[Input data]
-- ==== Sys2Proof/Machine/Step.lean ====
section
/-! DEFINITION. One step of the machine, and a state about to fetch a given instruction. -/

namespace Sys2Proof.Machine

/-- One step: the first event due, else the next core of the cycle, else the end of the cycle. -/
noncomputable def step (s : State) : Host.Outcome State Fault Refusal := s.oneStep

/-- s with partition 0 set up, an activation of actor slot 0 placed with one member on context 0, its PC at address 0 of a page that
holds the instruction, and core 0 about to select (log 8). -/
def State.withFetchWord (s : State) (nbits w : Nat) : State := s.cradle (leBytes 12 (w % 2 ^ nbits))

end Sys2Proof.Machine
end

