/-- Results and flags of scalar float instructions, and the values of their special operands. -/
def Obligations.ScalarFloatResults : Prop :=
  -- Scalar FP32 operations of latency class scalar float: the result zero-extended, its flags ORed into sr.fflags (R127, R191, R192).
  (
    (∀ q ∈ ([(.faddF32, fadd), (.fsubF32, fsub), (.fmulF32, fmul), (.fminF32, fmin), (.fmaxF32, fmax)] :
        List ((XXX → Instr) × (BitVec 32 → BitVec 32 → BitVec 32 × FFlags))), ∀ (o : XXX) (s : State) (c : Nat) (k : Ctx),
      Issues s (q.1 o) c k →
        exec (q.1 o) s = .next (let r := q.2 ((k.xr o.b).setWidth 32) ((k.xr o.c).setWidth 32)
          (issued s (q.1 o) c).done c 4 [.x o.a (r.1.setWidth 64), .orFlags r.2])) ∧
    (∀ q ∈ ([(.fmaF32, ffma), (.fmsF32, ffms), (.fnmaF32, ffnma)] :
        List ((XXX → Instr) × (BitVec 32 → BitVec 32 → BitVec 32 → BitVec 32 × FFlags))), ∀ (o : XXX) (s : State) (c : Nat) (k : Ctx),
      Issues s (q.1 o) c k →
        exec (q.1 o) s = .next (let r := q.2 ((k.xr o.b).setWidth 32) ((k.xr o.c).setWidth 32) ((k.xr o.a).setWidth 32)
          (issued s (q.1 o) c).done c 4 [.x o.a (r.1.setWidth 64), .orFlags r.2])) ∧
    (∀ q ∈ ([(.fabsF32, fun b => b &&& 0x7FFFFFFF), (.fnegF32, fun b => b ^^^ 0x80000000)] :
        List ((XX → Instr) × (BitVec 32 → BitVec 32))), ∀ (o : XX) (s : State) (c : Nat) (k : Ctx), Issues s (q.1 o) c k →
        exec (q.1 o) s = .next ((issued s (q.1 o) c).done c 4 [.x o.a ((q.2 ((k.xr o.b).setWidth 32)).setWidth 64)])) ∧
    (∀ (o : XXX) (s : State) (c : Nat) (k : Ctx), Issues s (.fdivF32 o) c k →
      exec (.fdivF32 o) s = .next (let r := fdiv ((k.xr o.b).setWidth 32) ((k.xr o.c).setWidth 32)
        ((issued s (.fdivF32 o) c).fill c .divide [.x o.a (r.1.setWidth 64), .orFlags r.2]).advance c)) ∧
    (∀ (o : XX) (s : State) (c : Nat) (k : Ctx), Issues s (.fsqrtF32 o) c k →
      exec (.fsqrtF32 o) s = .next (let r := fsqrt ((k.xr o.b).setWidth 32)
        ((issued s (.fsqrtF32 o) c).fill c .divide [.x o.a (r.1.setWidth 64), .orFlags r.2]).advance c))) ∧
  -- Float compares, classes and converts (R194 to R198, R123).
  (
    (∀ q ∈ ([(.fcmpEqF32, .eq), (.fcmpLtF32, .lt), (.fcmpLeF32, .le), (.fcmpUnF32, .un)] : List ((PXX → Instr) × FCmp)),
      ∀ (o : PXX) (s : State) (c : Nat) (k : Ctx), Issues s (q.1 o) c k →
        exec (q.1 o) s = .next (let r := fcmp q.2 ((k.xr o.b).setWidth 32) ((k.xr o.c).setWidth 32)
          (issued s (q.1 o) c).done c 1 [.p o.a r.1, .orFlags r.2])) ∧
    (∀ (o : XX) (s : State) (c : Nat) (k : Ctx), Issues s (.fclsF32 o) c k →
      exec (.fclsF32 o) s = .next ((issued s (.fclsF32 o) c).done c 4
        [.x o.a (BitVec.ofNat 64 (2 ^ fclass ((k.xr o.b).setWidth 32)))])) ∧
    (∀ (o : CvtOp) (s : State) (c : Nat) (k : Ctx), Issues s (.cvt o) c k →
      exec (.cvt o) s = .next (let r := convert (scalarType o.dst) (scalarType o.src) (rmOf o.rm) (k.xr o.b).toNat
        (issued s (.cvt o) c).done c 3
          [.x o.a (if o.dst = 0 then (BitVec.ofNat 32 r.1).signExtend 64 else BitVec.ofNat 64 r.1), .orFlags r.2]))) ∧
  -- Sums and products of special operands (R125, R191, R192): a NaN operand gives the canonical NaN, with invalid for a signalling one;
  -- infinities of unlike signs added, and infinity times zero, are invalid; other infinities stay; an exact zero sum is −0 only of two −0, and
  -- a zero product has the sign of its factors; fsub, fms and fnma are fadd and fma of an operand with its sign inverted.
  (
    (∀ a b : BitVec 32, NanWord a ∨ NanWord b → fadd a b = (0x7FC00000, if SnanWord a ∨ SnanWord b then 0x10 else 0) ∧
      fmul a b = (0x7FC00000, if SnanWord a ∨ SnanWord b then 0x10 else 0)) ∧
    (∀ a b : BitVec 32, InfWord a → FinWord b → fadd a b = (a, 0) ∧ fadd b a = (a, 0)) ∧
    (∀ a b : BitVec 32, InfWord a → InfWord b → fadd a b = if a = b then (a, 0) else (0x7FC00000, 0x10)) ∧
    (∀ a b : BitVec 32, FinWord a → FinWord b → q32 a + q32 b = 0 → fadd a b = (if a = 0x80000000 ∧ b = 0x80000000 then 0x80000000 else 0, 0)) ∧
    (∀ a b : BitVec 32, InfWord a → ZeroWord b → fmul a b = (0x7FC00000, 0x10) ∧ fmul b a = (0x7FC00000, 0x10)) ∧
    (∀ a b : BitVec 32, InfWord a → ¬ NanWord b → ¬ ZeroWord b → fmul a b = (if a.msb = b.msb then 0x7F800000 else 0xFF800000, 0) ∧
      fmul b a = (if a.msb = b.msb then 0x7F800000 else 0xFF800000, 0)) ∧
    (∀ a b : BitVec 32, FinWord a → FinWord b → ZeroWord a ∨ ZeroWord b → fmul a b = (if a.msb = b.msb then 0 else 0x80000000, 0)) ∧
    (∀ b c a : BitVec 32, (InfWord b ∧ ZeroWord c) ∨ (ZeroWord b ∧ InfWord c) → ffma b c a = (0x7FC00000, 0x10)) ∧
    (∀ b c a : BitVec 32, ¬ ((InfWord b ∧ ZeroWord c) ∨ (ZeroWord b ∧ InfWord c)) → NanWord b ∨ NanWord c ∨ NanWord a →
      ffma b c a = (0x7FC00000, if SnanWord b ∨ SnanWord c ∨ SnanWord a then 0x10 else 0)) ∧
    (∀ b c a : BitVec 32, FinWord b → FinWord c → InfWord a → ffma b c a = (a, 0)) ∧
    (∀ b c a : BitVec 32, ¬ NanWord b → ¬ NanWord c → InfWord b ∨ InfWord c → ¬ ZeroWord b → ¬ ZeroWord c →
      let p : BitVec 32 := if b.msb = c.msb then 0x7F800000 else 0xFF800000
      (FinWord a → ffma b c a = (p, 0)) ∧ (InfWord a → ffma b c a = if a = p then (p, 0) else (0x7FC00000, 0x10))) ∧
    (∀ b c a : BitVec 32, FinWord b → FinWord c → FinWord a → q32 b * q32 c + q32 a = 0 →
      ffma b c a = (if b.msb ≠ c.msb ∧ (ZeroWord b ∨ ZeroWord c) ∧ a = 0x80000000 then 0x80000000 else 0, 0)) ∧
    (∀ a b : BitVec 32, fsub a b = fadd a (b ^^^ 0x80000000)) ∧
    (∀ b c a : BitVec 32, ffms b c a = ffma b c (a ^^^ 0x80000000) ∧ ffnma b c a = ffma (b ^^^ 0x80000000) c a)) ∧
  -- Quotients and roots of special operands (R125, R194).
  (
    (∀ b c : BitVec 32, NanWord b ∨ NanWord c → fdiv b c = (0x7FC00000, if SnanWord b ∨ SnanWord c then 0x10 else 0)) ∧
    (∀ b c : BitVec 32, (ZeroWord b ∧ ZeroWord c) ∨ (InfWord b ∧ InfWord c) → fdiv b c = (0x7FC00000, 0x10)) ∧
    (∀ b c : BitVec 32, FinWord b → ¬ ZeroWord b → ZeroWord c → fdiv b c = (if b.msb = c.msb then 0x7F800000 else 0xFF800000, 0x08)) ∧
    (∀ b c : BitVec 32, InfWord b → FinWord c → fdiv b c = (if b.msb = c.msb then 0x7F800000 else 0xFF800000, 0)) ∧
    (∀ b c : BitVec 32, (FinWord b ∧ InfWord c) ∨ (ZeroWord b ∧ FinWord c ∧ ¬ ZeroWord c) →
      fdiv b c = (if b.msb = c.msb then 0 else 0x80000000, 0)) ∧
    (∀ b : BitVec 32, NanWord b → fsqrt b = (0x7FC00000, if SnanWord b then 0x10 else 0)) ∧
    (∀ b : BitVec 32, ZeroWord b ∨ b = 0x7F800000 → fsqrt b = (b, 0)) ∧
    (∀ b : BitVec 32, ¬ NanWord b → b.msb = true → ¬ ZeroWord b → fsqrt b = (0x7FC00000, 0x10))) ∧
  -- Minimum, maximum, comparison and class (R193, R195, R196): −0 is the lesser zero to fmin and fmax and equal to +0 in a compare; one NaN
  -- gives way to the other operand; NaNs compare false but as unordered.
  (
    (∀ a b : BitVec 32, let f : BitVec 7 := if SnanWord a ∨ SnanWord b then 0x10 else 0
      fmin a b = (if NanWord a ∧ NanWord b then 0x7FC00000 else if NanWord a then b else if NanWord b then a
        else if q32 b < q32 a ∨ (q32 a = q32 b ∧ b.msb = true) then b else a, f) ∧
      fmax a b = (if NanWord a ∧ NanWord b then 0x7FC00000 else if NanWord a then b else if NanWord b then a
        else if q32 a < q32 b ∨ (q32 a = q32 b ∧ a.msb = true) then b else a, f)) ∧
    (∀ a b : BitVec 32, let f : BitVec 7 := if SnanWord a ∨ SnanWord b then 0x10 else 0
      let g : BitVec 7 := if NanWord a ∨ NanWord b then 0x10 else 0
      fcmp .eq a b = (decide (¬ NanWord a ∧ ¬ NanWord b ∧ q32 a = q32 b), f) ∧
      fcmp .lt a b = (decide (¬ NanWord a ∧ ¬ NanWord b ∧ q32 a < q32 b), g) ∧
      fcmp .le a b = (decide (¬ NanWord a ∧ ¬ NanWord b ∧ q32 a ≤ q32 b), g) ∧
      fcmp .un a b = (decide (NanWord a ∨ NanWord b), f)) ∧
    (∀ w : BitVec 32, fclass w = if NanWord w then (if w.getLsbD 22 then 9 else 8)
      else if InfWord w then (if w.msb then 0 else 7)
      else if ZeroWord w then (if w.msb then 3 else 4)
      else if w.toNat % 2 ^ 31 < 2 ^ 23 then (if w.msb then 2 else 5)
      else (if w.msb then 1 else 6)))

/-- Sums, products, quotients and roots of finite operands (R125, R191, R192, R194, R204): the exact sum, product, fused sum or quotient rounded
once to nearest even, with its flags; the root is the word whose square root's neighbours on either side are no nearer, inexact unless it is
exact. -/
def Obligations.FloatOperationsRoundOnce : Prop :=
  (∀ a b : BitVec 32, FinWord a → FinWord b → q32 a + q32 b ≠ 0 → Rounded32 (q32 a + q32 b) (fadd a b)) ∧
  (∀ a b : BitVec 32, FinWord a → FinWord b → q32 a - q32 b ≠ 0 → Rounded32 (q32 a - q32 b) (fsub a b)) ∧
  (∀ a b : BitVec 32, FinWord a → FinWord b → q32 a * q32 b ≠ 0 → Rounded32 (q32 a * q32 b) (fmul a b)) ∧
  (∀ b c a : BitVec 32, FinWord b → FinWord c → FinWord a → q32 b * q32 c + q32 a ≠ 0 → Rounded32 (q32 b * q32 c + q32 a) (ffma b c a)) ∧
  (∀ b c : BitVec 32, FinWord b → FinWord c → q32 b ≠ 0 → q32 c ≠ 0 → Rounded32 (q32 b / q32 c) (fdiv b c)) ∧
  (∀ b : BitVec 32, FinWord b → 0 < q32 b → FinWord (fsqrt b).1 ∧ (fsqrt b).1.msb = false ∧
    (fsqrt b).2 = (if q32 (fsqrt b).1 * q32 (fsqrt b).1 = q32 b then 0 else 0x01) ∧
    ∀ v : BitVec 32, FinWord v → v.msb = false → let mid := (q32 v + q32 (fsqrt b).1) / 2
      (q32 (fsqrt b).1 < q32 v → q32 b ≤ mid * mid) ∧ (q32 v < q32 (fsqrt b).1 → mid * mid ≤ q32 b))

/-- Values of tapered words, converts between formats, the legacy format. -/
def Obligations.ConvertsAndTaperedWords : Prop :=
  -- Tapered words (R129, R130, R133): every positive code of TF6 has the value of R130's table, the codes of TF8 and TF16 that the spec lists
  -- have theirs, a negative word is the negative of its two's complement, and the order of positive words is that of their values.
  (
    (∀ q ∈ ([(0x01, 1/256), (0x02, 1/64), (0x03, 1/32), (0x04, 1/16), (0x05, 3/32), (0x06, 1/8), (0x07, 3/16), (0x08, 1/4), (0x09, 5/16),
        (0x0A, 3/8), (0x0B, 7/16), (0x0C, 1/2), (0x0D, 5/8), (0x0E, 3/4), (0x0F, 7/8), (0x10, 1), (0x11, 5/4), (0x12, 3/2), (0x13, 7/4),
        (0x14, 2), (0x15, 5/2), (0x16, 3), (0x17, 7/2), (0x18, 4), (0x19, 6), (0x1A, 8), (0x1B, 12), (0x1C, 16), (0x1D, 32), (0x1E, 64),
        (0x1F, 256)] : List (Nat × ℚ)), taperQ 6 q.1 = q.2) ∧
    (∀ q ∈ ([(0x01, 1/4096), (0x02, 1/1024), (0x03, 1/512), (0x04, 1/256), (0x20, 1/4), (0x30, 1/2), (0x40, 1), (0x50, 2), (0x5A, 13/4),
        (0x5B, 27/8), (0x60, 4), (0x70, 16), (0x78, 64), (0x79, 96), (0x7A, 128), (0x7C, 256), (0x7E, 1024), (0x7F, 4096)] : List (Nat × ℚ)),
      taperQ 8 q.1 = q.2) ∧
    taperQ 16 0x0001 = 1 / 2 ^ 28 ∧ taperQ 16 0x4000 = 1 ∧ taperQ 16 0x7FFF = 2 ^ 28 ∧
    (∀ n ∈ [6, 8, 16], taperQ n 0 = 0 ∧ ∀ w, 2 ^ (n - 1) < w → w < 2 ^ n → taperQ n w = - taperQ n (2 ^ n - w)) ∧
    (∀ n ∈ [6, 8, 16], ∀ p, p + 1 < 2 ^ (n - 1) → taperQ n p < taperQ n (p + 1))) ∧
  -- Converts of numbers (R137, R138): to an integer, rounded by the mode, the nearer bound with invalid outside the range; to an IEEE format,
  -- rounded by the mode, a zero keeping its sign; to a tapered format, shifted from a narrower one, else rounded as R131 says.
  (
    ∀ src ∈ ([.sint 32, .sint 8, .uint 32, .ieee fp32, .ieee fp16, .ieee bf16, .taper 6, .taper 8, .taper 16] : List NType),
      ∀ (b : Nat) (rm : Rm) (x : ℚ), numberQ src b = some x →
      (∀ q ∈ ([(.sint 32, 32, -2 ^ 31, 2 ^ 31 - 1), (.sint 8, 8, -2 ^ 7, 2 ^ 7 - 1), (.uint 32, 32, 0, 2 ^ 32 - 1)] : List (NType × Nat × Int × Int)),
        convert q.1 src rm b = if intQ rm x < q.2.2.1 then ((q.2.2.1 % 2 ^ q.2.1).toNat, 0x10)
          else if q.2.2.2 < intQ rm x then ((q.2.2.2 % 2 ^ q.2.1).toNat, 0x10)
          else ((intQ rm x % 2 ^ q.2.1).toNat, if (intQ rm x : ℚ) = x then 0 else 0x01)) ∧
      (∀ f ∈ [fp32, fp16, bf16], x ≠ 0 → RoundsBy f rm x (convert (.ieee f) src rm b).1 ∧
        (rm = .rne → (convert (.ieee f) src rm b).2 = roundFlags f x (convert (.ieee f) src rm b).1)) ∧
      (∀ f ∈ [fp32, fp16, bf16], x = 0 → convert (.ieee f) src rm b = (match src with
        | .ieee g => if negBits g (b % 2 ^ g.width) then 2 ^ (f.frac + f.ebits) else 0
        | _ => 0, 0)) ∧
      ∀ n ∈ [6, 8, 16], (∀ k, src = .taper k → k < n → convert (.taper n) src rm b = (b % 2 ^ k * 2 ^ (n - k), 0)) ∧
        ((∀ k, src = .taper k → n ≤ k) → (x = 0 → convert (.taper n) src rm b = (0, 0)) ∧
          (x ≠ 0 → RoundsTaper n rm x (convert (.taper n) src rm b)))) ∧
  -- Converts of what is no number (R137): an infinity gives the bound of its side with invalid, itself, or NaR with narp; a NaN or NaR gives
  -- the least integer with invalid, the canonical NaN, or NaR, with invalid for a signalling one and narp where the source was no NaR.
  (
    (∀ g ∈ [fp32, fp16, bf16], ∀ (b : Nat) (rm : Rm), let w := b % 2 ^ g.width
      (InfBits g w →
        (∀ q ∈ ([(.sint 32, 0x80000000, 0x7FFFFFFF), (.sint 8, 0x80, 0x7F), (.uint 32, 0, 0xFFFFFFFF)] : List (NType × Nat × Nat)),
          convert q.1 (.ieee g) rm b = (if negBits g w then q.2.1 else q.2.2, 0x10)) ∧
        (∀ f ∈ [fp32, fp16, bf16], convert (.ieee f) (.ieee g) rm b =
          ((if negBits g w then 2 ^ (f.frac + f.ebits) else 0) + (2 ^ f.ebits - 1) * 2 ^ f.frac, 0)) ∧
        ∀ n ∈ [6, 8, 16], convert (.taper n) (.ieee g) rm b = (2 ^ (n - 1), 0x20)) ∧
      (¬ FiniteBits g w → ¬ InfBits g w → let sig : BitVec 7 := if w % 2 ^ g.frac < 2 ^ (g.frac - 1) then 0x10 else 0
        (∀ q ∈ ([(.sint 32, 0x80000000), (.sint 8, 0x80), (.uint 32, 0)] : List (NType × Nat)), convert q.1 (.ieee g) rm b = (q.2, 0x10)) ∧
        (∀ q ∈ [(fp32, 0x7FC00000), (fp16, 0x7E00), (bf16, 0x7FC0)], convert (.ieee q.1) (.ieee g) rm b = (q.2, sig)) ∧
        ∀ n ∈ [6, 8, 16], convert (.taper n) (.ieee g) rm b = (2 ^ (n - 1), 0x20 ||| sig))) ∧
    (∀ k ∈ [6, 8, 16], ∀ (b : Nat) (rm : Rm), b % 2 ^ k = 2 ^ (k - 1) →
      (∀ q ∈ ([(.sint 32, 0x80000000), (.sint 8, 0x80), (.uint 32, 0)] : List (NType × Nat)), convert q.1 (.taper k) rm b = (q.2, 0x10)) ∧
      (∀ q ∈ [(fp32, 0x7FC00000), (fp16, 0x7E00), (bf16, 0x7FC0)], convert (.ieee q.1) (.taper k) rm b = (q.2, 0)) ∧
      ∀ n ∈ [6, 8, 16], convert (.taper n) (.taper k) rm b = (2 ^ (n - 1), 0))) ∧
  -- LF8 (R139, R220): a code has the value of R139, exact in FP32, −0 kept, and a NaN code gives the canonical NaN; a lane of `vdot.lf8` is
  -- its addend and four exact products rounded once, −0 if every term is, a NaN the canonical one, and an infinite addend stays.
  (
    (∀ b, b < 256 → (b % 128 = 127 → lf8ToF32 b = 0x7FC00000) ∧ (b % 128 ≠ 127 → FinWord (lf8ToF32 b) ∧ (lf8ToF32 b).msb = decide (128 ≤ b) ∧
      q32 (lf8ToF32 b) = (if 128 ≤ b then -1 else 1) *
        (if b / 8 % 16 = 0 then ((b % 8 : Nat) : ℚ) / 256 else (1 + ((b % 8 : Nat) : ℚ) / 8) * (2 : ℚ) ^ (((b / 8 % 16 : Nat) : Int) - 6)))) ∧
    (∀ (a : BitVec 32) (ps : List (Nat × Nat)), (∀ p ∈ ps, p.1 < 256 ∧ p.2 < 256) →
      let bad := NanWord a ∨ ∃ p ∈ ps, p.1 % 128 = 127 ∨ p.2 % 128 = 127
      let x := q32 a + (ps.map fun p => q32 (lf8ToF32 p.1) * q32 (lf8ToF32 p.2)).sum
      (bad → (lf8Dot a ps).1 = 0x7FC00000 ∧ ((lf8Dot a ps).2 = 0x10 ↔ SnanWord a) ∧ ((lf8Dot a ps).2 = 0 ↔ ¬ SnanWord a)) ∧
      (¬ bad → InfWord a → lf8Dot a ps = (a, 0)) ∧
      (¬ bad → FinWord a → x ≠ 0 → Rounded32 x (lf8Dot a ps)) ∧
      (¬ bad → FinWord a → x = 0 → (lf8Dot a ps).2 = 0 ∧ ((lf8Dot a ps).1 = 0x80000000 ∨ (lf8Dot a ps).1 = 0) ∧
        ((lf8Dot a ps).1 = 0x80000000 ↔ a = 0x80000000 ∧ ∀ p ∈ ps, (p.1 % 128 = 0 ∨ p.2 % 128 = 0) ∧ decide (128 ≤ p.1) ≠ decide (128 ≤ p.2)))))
[/Input data]
- [Work instructions]
Write down again, exactly as given, only the lines above that fall from the line with "end Sys2Proof.Machine" to the line with "(∀ q ∈ ([(.fabsF32, fun", inclusive.

- [Written reply]
end Sys2Proof.Machine
end

/-- Results and flags of scalar float instructions, and the values of their special operands. -/
def Obligations.ScalarFloatResults : Prop :=
  -- Scalar FP32 operations of latency class scalar float: the result zero-extended, its flags ORed into sr.fflags (R127, R191, R192).
  (
    (∀ q ∈ ([(.faddF32, fadd), (.fsubF32, fsub), (.fmulF32, fmul), (.fminF32, fmin), (.fmaxF32, fmax)] :
        List ((XXX → Instr) × (BitVec 32 → BitVec 32 → BitVec 32 × FFlags))), ∀ (o : XXX) (s : State) (c : Nat) (k : Ctx),
      Issues s (q.1 o) c k →
        exec (q.1 o) s = .next (let r := q.2 ((k.xr o.b).setWidth 32) ((k.xr o.c).setWidth 32)
          (issued s (q.1 o) c).done c 4 [.x o.a (r.1.setWidth 64), .orFlags r.2])) ∧
    (∀ q ∈ ([(.fmaF32, ffma), (.fmsF32, ffms), (.fnmaF32, ffnma)] :
        List ((XXX → Instr) × (BitVec 32 → BitVec 32 → BitVec 32 → BitVec 32 × FFlags))), ∀ (o : XXX) (s : State) (c : Nat) (k : Ctx),
      Issues s (q.1 o) c k →
        exec (q.1 o) s = .next (let r := q.2 ((k.xr o.b).setWidth 32) ((k.xr o.c).setWidth 32) ((k.xr o.a).setWidth 32)
          (issued s (q.1 o) c).done c 4 [.x o.a (r.1.setWidth 64), .orFlags r.2])) ∧
    (∀ q ∈ ([(.fabsF32, fun b => b &&& 0x7FFFFFFF), (.fnegF32, fun b => b ^^^ 0x80000000)] :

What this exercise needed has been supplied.